## [WORK TO BE COMPLETED]
Starting with the first line and ending with the one that holds "v).classes = s.classes := rfl", retype the entries exactly.

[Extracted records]
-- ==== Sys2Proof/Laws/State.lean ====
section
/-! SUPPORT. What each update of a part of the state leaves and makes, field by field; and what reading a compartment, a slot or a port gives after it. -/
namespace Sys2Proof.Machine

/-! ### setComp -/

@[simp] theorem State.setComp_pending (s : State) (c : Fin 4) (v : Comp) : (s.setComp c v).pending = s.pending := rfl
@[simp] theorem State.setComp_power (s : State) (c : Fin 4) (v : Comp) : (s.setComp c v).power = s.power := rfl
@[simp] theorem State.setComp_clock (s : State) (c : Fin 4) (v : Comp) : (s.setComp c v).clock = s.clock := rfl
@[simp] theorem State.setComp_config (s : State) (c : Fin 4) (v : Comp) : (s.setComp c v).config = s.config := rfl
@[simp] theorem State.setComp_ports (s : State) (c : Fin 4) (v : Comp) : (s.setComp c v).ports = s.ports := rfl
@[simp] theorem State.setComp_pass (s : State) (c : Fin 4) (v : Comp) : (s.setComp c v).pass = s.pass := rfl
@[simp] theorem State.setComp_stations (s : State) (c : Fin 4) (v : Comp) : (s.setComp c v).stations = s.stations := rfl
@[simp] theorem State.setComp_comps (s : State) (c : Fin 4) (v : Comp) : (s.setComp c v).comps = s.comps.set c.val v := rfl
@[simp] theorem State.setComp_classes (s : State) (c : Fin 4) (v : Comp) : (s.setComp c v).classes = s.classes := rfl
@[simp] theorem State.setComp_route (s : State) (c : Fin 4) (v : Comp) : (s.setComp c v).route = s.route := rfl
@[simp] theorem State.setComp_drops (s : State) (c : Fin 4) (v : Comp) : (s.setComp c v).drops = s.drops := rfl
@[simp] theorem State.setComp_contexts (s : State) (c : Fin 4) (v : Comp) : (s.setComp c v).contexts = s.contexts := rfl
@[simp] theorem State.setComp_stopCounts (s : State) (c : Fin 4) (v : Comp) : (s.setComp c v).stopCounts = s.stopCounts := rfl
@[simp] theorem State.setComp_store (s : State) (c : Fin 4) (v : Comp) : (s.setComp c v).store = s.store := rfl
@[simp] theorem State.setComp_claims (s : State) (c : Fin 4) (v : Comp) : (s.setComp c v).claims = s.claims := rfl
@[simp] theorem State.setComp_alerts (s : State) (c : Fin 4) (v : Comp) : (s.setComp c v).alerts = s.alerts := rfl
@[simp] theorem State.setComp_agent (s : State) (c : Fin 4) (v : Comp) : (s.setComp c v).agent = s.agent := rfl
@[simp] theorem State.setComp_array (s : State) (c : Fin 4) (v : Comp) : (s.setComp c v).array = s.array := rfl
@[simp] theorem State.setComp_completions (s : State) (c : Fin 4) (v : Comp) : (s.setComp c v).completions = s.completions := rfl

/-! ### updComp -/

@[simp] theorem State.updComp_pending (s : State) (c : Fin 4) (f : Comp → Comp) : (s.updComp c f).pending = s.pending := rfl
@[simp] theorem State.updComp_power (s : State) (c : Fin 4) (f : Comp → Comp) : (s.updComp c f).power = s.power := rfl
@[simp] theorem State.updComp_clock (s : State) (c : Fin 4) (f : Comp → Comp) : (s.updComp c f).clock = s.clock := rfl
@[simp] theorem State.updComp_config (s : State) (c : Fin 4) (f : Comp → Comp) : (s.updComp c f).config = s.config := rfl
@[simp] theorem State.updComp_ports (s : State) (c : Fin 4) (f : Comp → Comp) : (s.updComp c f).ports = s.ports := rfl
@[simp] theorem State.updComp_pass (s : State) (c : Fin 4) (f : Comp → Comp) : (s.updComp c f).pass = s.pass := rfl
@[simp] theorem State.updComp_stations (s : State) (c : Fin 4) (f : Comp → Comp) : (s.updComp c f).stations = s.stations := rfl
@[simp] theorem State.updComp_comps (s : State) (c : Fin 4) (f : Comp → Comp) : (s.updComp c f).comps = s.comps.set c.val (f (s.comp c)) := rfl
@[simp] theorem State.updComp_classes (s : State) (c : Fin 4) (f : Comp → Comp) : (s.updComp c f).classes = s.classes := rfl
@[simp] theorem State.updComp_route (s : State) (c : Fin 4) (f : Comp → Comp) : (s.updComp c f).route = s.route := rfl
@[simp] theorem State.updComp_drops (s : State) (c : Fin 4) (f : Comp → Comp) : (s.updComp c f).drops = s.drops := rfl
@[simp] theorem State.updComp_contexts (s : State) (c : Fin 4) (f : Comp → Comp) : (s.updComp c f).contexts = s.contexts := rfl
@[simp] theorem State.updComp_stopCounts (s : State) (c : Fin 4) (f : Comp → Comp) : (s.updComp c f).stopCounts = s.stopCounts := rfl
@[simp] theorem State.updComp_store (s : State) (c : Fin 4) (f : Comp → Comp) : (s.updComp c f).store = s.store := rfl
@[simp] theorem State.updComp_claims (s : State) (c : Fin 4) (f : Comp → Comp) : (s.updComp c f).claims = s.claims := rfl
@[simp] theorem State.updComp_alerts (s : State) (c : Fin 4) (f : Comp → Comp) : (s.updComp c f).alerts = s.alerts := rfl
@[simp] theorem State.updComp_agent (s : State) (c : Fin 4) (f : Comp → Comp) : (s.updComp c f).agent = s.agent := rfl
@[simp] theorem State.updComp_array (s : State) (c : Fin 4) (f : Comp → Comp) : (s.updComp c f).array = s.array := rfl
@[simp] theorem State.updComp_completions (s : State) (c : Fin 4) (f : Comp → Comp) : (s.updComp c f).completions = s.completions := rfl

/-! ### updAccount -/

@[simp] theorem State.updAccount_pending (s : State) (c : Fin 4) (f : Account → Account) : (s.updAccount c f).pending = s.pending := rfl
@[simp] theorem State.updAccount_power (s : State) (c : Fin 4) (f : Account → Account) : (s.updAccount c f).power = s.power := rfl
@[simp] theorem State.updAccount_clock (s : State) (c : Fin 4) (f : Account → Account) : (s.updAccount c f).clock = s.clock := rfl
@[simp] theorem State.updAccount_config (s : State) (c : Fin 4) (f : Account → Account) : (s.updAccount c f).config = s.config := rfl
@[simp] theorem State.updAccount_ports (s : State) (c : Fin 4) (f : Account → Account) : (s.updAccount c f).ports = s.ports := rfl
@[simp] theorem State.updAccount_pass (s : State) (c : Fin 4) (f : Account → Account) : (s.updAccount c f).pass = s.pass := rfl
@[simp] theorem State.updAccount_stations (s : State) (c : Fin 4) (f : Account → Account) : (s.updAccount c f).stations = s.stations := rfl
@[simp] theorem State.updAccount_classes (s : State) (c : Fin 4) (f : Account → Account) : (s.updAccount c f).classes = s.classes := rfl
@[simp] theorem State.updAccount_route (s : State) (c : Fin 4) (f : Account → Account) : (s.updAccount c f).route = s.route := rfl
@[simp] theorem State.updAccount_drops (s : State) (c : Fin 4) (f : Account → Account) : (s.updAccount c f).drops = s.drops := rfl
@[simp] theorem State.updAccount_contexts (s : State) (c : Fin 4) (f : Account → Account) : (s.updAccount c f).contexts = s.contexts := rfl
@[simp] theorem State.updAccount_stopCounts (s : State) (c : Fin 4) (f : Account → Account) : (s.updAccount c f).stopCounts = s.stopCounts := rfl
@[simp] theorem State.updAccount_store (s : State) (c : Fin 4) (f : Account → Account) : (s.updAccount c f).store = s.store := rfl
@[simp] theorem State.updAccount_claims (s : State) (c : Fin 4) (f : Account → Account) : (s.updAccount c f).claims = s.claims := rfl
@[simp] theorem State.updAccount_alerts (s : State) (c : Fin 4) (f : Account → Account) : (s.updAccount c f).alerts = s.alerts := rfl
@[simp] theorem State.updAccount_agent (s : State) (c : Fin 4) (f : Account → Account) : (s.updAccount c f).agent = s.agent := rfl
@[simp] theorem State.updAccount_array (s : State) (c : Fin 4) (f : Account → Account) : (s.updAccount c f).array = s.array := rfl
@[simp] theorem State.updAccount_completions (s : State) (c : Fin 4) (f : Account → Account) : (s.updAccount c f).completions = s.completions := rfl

## [RESPONSE AREA]
-- ==== Sys2Proof/Laws/State.lean ====
section
/-! SUPPORT. What each update of a part of the state leaves and makes, field by field; and what reading a compartment, a slot or a port gives after it. -/
namespace Sys2Proof.Machine

/-! ### setComp -/

@[simp] theorem State.setComp_pending (s : State) (c : Fin 4) (v : Comp) : (s.setComp c v).pending = s.pending := rfl
@[simp] theorem State.setComp_power (s : State) (c : Fin 4) (v : Comp) : (s.setComp c v).power = s.power := rfl
@[simp] theorem State.setComp_clock (s : State) (c : Fin 4) (v : Comp) : (s.setComp c v).clock = s.clock := rfl
@[simp] theorem State.setComp_config (s : State) (c : Fin 4) (v : Comp) : (s.setComp c v).config = s.config := rfl
@[simp] theorem State.setComp_ports (s : State) (c : Fin 4) (v : Comp) : (s.setComp c v).ports = s.ports := rfl
@[simp] theorem State.setComp_pass (s : State) (c : Fin 4) (v : Comp) : (s.setComp c v).pass = s.pass := rfl
@[simp] theorem State.setComp_stations (s : State) (c : Fin 4) (v : Comp) : (s.setComp c v).stations = s.stations := rfl
@[simp] theorem State.setComp_comps (s : State) (c : Fin 4) (v : Comp) : (s.setComp c v).comps = s.comps.set c.val v := rfl
@[simp] theorem State.setComp_classes (s : State) (c : Fin 4) (v : Comp) : (s.setComp c v).classes = s.classes := rfl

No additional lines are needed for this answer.